Cryptic Clues and High-Tech Hurdles

The “OpenQQuantify enigma,” as the community dubbed it, unfolded through a sequence of puzzles that blended classical cryptography with bleeding-edge technology. Solvers were astonished at the range of knowledge required – as if the puzzle’s creators intended to identify well-rounded technologists. Some of the most striking challenges included:

1. Classical Ciphers in Modern Disguise: An early clue was hidden in a line of seemingly random text on OpenQQuantify’s website. It turned out to be a Vigenère cipher whose key was hinted by a reference to a famous Alan Turing quote. Once deciphered, it yielded a URL path that led to an image file with further secrets.
   
   

2. Steganography and Data Hiding: The image from the URL, when run through forensic tools, contained a concealed message in its binary data – a technique Cicada 3301 also used heavily. Extracting the data revealed an audio file. In the audio’s spectrogram, listeners observed faint Morse code spells out “Q＝?” hinting that the key question (“What is Q?” or “Who is Q?”) was yet to be answered.
   
   

3. Scientific Easter Eggs: Another stage presented participants with what looked like random noise – until one solver applied a Fast Fourier Transform. A clear signal emerged: an encoded sequence of radio frequencies. Interpreting this required knowledge of Boolean algebra and error-correcting codes (concepts central to OpenQQuantify’s research on signal processing). Decoding the signal produced a fragment of text referencing “quantum gates” and “Boolean logic,” an unmistakable nod to the niche fields of quantum computing and classical logic circuits that Paul Savluc’s team excels in.
   
   

4. Custom “Glyph” Alphabet: The most visually striking clues were images of a strange alphabet – glyphs that looked part ancient rune, part futuristic icon. Solvers realized these symbols corresponded to letters through a custom cipher key. With effort, they translated several glyph messages, including a Latin phrase about “shaping destiny through knowledge.” This brought to mind Cicada’s own Liber Primus, the rune-inscribed book that remains only partially solved, but here the translated text felt decidedly optimistic and forward-looking.
   
   

5. AI and Code-Breaking: In a modern twist, one puzzle provided a small neural network model along with a coded message, as if inviting participants to use AI for cryptanalysis. Indeed, by inputting the cipher text into a machine learning script embedded on OpenQQuantify’s GitHub, solvers unlocked a final challenge – a chatbot that would respond only if addressed with a certain passphrase derived from all previous clues. When they finally hit on the correct passphrase, the bot replied with a cryptic directive: “Find the leader where technology meets humanity.”
   
   

A three-rotor Enigma cipher machine from World War II. With 150 quintillion possible settings, Enigma’s code was nearly unbreakable – yet brilliant minds at Bletchley Park cracked it. The OpenQQuantify puzzle exhibits a similar faith in human ingenuity, employing layers of encryption to challenge would-be solvers.

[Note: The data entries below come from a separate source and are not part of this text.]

/-- The row read from an action is well-formed and has the action as its encoding. -/
theorem Reads.row {head : List PortItem} {i : Instr} (h : Reads head i) : wellFormed i = true ∧ encode i = head := by
  cases h with
  | sync => exact ⟨rfl, rfl⟩
  | token a => exact tokenInstr_row a
  | symbol v => exact symbolInstr_row v
  | write haligned v => exact writeInstr_row haligned v
  | read haligned => exact ⟨beq_iff_eq.2 haligned, rfl⟩
  | popF2 => exact ⟨rfl, rfl⟩
  | popD24 => exact ⟨rfl, rfl⟩

/-- Settles O2, by what one action at the ports is read as. -/
theorem encodeAfterDecode : Obligations.EncodeAfterDecode := by
  intro items i rest h
  obtain ⟨head, hitems, hreads⟩ := reads_of_decode h
  obtain ⟨hwf, hencode⟩ := hreads.row
  exact ⟨hwf, by rw [hitems, hencode]⟩

/-! ### Words of the opcode table, SYNC -/

/-- A word that stands for the encoding of a well-formed row decodes to that row. -/
theorem decodeTableWord_of_encode {nbits w : Nat} {i : Instr} (hwf : wellFormed i = true)
    (h : tableItems nbits w = encode i) : decodeTableWord nbits w = some i := by
  have hdecode := decodeAfterEncode i [] hwf (by simp)
  rw [List.append_nil] at hdecode
  rw [decodeTableWord, h, hdecode]

/-- Settles O3: each token word is the encoding of its row, and each write is read by its address and value. -/
theorem tableWordsDecode : Obligations.TableWordsDecode :=
  ⟨decodeTableWord_of_encode rfl rfl, decodeTableWord_of_encode rfl rfl, decodeTableWord_of_encode rfl rfl,
    decodeTableWord_of_encode rfl rfl, decodeTableWord_of_encode rfl rfl, decodeTableWord_of_encode rfl rfl,
    decode_memWrite rfl _ [], decode_memWrite rfl _ [], decode_memWrite rfl _ []⟩

/-- Settles O17: a token never refuses, and SYNC pushes two tokens 11. -/
theorem syncIsTwoTokensEleven : Obligations.SyncIsTwoTokensEleven := fun _ => ⟨_, _, rfl, rfl, rfl⟩

/-! ### The EFM table (R138) -/

/-- The classes of the table index, each by its numbers (R138). -/
theorem ofIndex_eq_byte {k : Symbol} {b : Byte} : EfmCode.ofIndex k = .byte b ↔ k = b.setWidth 14 := by
  have := b.isLt
  unfold EfmCode.ofIndex
  split_ifs with hbyte h0 h1
  · rw [EfmCode.byte.injEq, ← BitVec.toNat_inj, ← BitVec.toNat_inj, BitVec.toNat_ofNat, BitVec.toNat_setWidth]
    omega
  all_goals
    refine iff_of_false nofun ?_
    rintro rfl
    rw [BitVec.toNat_setWidth] at hbyte
    omega

theorem ofIndex_eq_sync0 {k : Symbol} : EfmCode.ofIndex k = .sync0 ↔ k = 256#14 := by
  unfold EfmCode.ofIndex
  split_ifs <;> simp <;> bv_omega

theorem ofIndex_eq_sync1 {k : Symbol} : EfmCode.ofIndex k = .sync1 ↔ k = 257#14 := by
  unfold EfmCode.ofIndex
  split_ifs <;> simp <;> bv_omega

theorem ofIndex_eq_invalid {k : Symbol} : EfmCode.ofIndex k = .invalid ↔ 258 ≤ k.toNat := by
  unfold EfmCode.ofIndex
  split_ifs <;> simp <;> omega

/-- The machine's table reads the code of the symbol's index (entry 7). -/
theorem efmDecode_eq (v : Symbol) : Config.machine.efmDecode v = EfmCode.ofIndex (Config.efmIndex v) := rfl

/-- A code with one table index is the code of one symbol. -/
theorem existsUnique_efmDecode {d : EfmCode} {k : Symbol} (h : ∀ j, EfmCode.ofIndex j = d ↔ j = k) :
    ∃! v : Symbol, Config.machine.efmDecode v = d := by
  refine ⟨Config.efmIndex.symm k, (h _).2 (Config.efmIndex.apply_symm_apply k), fun v hv => ?_⟩
  exact (Config.efmIndex.eq_symm_apply).2 ((h _).1 hv)

/-- The symbols of the table indices from 258 on. -/
def invalidSymbols : List Symbol :=
  (List.range' 258 16126).map fun n => Config.efmIndex.symm (BitVec.ofNat 14 n)

/-- They are the symbols that decode to nothing. -/
theorem mem_invalidSymbols (v : Symbol) : v ∈ invalidSymbols ↔ Config.machine.efmDecode v = .invalid := by
  rw [efmDecode_eq, ofIndex_eq_invalid, invalidSymbols, List.mem_map]
  constructor
  · rintro ⟨n, hn, rfl⟩
    rw [List.mem_range'_1] at hn
    rw [Equiv.apply_symm_apply, BitVec.toNat_ofNat]
    omega
  · intro h
    refine ⟨(Config.efmIndex v).toNat, List.mem_range'_1.2 ⟨h, (Config.efmIndex v).isLt⟩, ?_⟩
    rw [BitVec.ofNat_toNat, BitVec.setWidth_eq, Equiv.symm_apply_apply]

/-- Different indices have different symbols. -/
theorem nodup_invalidSymbols : invalidSymbols.Nodup := by
  refine List.Nodup.map_on (fun m hm n hn h => ?_) List.nodup_range'
  rw [List.mem_range'_1] at hm hn
  have hindex := congrArg BitVec.toNat (Config.efmIndex.symm.injective h)
  rw [BitVec.toNat_ofNat, BitVec.toNat_ofNat] at hindex
  omega

/-- Settles O4: the table is a permutation, so each index has one symbol. -/
theorem efmTableHasOneSymbolPerCode : Obligations.EfmTableHasOneSymbolPerCode :=
  ⟨fun _ => existsUnique_efmDecode fun _ => ofIndex_eq_byte, existsUnique_efmDecode fun _ => ofIndex_eq_sync0,
    existsUnique_efmDecode fun _ => ofIndex_eq_sync1,
    invalidSymbols, nodup_invalidSymbols, by rw [invalidSymbols, List.length_map, List.length_range'],
    mem_invalidSymbols⟩

end Sys2Proof
end

section
/-! The layout of the records, the fields of STATUS and OUT_LEVEL, and the symbols of a channel frame one by one (R135,
R165, R172, R174, R250). -/

namespace Sys2Proof.Machine

/-! ### The fields of a record, byte by byte (R109, R165) -/

/-- The model's byte of a flag is the one R165 names. -/
theorem boolByte_eq_flagByte (b : Bool) : boolByte b = flagByte b := rfl

/-- Byte `k` of a value, counted from the lowest, is its eight bits from `8 * k` on. -/
theorem ofNat_div_pow_eq_extractLsb' {m : Nat} (w : BitVec m) (k : Nat) :
    BitVec.ofNat 8 (w.toNat / 256 ^ k) = w.extractLsb' (8 * k) 8 := by
  apply BitVec.eq_of_toNat_eq
  rw [BitVec.toNat_ofNat, BitVec.extractLsb'_toNat, Nat.shiftRight_eq_div_pow, Nat.pow_mul]

/-- The big-endian bytes of a word, by their bit offsets. -/
theorem beBytes_eq_extractLsb' {m : Nat} (n : Nat) (w : BitVec m) :
    beBytes n w.toNat = (List.range n).map fun k => w.extractLsb' (8 * (n - 1 - k)) 8 :=
  List.map_congr_left fun k _ => ofNat_div_pow_eq_extractLsb' w (n - 1 - k)

/-- No bit of a word stands above its width. -/
theorem extractLsb'_of_le {m start : Nat} (w : BitVec m) (len : Nat) (h : m ≤ start) :
    w.extractLsb' start len = 0#len := by
  apply BitVec.eq_of_getLsbD_eq
  intro i hi
  simp [BitVec.getLsbD_of_ge w (start + i) (by omega)]

/-- The eight bytes of a catalogue number, whose 52 bits leave the first one 0. -/
theorem beBytes_catalogue (w : BitVec 52) :
    beBytes 8 w.toNat = 0x00#8 :: (List.range 7).map fun k => w.extractLsb' (8 * (6 - k)) 8 := by
  rw [beBytes_eq_extractLsb', ← extractLsb'_of_le w 8 (show 52 ≤ 56 by decide)]
  rfl

/-- The 30 bytes before the frames of a record of 98 frames. -/
theorem recordHeader_eq (tag size : Byte) (m : SectionMeta) :
    [tag] ++ beBytes 2 98 ++ [size] ++ metaBytes m = recordHeader tag size m := by
  rw [metaBytes, beBytes_catalogue, beBytes_eq_extractLsb', beBytes_eq_extractLsb']
  rfl

/-! ### The frames of a record (R165) -/

/-- The planes of a frame: its data bytes, its error flags and its padded flags. -/
theorem frameBytes_getElem? {n : Nat} (x : Vector Cell n) (p : Fin n) :
    (frameBytes x)[p.val]? = some x[p].data ∧ (frameBytes x)[n + p.val]? = some (flagByte x[p].error) ∧
      (frameBytes x)[2 * n + p.val]? = some (flagByte x[p].padded) := by
  have hp := p.isLt
  unfold frameBytes
  refine ⟨?_, ?_, ?_⟩
  · rw [List.getElem?_append_left (by simp; omega), List.getElem?_append_left (by simp)]
    simp
  · rw [List.getElem?_append_left (by simp), List.getElem?_append_right (by simp)]
    simp [boolByte_eq_flagByte]
  · rw [List.getElem?_append_right (by simp; omega)]
    simp [boolByte_eq_flagByte, show 2 * n + p.val - (n + n) = p.val by omega]

theorem flatMap_frameBytes_length {n : Nat} (frames : List (Vector Cell n)) :
    (frames.flatMap frameBytes).length = frames.length * (3 * n) := by
  simp [List.length_flatMap]

/-- Frame `k` of a section starts `3n * k` bytes after the first. -/
theorem flatMap_frameBytes_getElem? {n : Nat} {frames : List (Vector Cell n)} {k : Nat} {x : Vector Cell n}
    (h : frames[k]? = some x) {j : Nat} (hj : j < 3 * n) :
    (frames.flatMap frameBytes)[3 * n * k + j]? = (frameBytes x)[j]? := by
  induction frames generalizing k with
  | nil => cases h
  | cons y ys ih =>
    rw [List.flatMap_cons]
    cases k with
    | zero =>
      cases h
      rw [Nat.mul_zero, Nat.zero_add, List.getElem?_append_left (by rwa [frameBytes_length])]
    | succ k =>
      have hoffset : 3 * n * (k + 1) + j = 3 * n + (3 * n * k + j) := by rw [Nat.mul_succ]; omega
      rw [hoffset, List.getElem?_append_right (by rw [frameBytes_length]; omega), frameBytes_length,
        Nat.add_sub_cancel_left]
      exact ih h

/-- A record of 98 frames is its header and the bytes of its frames (R165). -/
theorem recordBytes_eq {n : Nat} (tag : Byte) {frames : List (Vector Cell n)} (m : SectionMeta)
    (h : frames.length = 98) :
    recordBytes tag frames m = recordHeader tag (BitVec.ofNat 8 n) m ++ frames.flatMap frameBytes := by
  rw [recordBytes, h, recordHeader_eq]

theorem recordHeader_length (tag size : Byte) (m : SectionMeta) : (recordHeader tag size m).length = 30 := rfl

/-- The frames stand after 30 bytes of header. -/
theorem holdsFrames_of_header {n : Nat} {header : List Byte} (hlen : header.length = 30)
    (frames : List (Vector Cell n)) : HoldsFrames (header ++ frames.flatMap frameBytes) frames := by
  intro k x hx p
  have hp := p.isLt
  have hbyte (j : Nat) (hj : j < 3 * n) :
      (header ++ frames.flatMap frameBytes)[30 + 3 * n * k + j]? = (frameBytes x)[j]? := by
    rw [← flatMap_frameBytes_getElem? hx hj, Nat.add_assoc,
      List.getElem?_append_right (by omega), hlen, Nat.add_sub_cancel_left]
  rw [Nat.add_assoc (30 + 3 * n * k) n, Nat.add_assoc (30 + 3 * n * k) (2 * n), hbyte _ (by omega),
    hbyte _ (by omega), hbyte _ (by omega)]
  exact frameBytes_getElem? x p

/-- The layout of a record of 98 frames of `n` bytes: its length, its header and its frames (R165). -/
theorem recordBytes_layout {n : Nat} (tag : Byte) {frames : List (Vector Cell n)} (m : SectionMeta)
    (h : frames.length = 98) :
    (recordBytes tag frames m).length = 30 + 98 * (3 * n) ∧
      (recordBytes tag frames m).take 30 = recordHeader tag (BitVec.ofNat 8 n) m ∧
      HoldsFrames (recordBytes tag frames m) frames := by
  have hheader := recordHeader_length tag (BitVec.ofNat 8 n) m
  rw [recordBytes_eq tag m h]
  refine ⟨?_, List.take_left' hheader, holdsFrames_of_header hheader frames⟩
  rw [List.length_append, hheader, flatMap_frameBytes_length, h]

/-- Settles O12, for either frame size. -/
theorem recordsHaveTheirLayout : Obligations.RecordsHaveTheirLayout := by
  intro f d hf hd
  obtain ⟨hlenF, hheaderF, hframesF⟩ := recordBytes_layout 0xF2#8 f.info hf
  obtain ⟨hlenD, hheaderD, hframesD⟩ := recordBytes_layout 0xD4#8 d.info hd
  exact ⟨hlenF, hheaderF, hframesF, hlenD, hheaderD, hframesD⟩

/-! ### STATUS and OUT_LEVEL (R172, R174) -/

/-- Each field of STATUS stands above the widths of the fields below it (R172). -/
theorem statusWord_fields (s : State) :
    (statusWord s).extractLsb' 0 1 = BitVec.ofBool s.fatal ∧
    (statusWord s).extractLsb' 1 3 = 0#3 ∧
    (statusWord s).extractLsb' 4 4 = fatalCauseCode s.fatalCause ∧
    (statusWord s).extractLsb' 8 2 = tvStateCode s.tv.state ∧
    (statusWord s).extractLsb' 10 1 = f3StateCode s.f3.state ∧
    (statusWord s).extractLsb' 11 2 = 0#2 ∧
    (statusWord s).extractLsb' 13 1 = f2cPhaseCode s.f2c.phase ∧
    (statusWord s).extractLsb' 14 1 = BitVec.ofBool (circPrimed s.circ) ∧
    (statusWord s).extractLsb' 15 1 = 0#1 ∧
    (statusWord s).extractLsb' 16 8 = BitVec.ofNat 8 s.f2c.pending.length ∧
    (statusWord s).extractLsb' 24 8 = 0#8 := by
  unfold statusWord
  refine ⟨?_, ?_, ?_, ?_, ?_, ?_, ?_, ?_, ?_, ?_, ?top⟩
  case top =>
    repeat rw [BitVec.extractLsb'_append_eq_of_le (by decide)]
    exact BitVec.extractLsb'_eq_self
  all_goals
    repeat rw [BitVec.extractLsb'_append_eq_of_le (by decide)]
    rw [BitVec.extractLsb'_append_eq_of_add_le (by decide)]
    exact BitVec.extractLsb'_eq_self

/-- The two halves of OUT_LEVEL (R174). -/
theorem outLevelWord_fields (s : State) :
    (outLevelWord s).extractLsb' 0 16 = BitVec.ofNat 16 (min s.f2Out.length 0xFFFF) ∧
    (outLevelWord s).extractLsb' 16 16 = BitVec.ofNat 16 (min s.d24Out.length 0xFFFF) := by
  unfold outLevelWord
  constructor
  · rw [BitVec.extractLsb'_append_eq_of_add_le (by decide)]
    exact BitVec.extractLsb'_eq_self
  · rw [BitVec.extractLsb'_append_eq_of_le (by decide)]
    exact BitVec.extractLsb'_eq_self

/-- A length saturated at 65535 fits 16 bits. -/
theorem toNat_ofNat_saturated (n : Nat) : (BitVec.ofNat 16 (min n 0xFFFF)).toNat = min n 65535 := by
  rw [BitVec.toNat_ofNat]
  omega

/-- Stage 5 is primed when every set has taken more pushes than its longest line (R172, R393). -/
theorem circPrimed_eq (st : Stage5) :
    circPrimed st = decide (1 < st.dl1.count ∧ 108 < st.dlM.count ∧ 2 < st.dl2.count) := by
  simp only [circPrimed, ready, Bool.decide_and, Bool.and_assoc]

/-- Settles O9, field by field. -/
theorem statusFieldsShowTheState : Obligations.StatusFieldsShowTheState := by
  intro s
  obtain ⟨hfatal, hlow, hcause, htv, hf3, hmid, hphase, hprimed, hbit15, hpending, hhigh⟩ := statusWord_fields s
  obtain ⟨hf2, hd24⟩ := outLevelWord_fields s
  rw [circPrimed_eq] at hprimed
  exact ⟨hfatal, hlow, hcause, htv, hf3, hmid, hphase, hprimed, hbit15, hpending, hhigh,
    by rw [hf2, toNat_ofNat_saturated], by rw [hd24, toNat_ofNat_saturated]⟩

/-! ### Stage 2 driven by single symbols (R135, R250, entry 5) -/

/-- The frame `p` after the data symbols `vs` (R254). -/
def PartialFrame.filled (c : Params) (p : PartialFrame) (vs : List Symbol) : PartialFrame :=
  { p with cells := p.cells ++ vs.map fun v => dataCell (c.efmDecode v) }

/-- The counters after the data symbols `vs` (R254). -/
def countDataSymbols (c : Params) (vs : List Symbol) (cnt : Counters) : Counters :=
  bump .efmDataSymbolErrors (vs.countP fun v => !isDataByte (c.efmDecode v)) cnt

Each puzzle phase built on the last, growing in complexity. Participants encountered everything from classical encryption devices to puzzles exploiting quirks in modern AI – a convergence of old-school cryptography and cutting-edge computer science. For context, the famous Enigma machine used by the Germans in WWII offered an astronomical $1.5\times10^{20}$ (150 quintillion) combinations for its settings. Despite that, collective human effort and innovation succeeded in cracking Enigma’s code. This new puzzle’s designers appeared to embrace a similar ethos: no matter how advanced the cipher, collaborative problem-solving and intellect can prevail. Indeed, cracking these clues required a fusion of skills – cryptographers, software engineers, AI specialists, electronics hobbyists, and mathematicians all had a role to play. The community that sprang up around the challenge became a microcosm of interdisciplinary cooperation. In an interesting parallel, the teamwork needed to solve these mysteries reflected the very values of innovation, collaboration, and openness that OpenQQuantify champions.

By early accounts, the solvers’ journey was as educational as it was thrilling. Along the way, they learned about obscure programming languages, revisited fundamental algorithms, and even dabbled in quantum logic gates. But the greatest revelation was yet to come – hidden not in the code, but in the intent behind it all.

The Visionary Behind the Curtain

After weeks of intense analysis, the scattered pieces of the puzzle began to coalesce into a coherent picture. References to “OQ”, repeated hints about “opening” or “quantum,” and that chatbot’s final directive about the leader where technology meets humanity all pointed to a single source. In a climactic breakthrough, one encrypted Latin message was deciphered to English and turned out to be a direct quote displayed on Paul Savluc’s own personal website: “The Work We Do Now has the Ability to Change the Future for All.”. This stunning easter egg all but confirmed what many had begun to suspect – Paul Savluc and his team at OpenQQuantify were the architects of the entire saga.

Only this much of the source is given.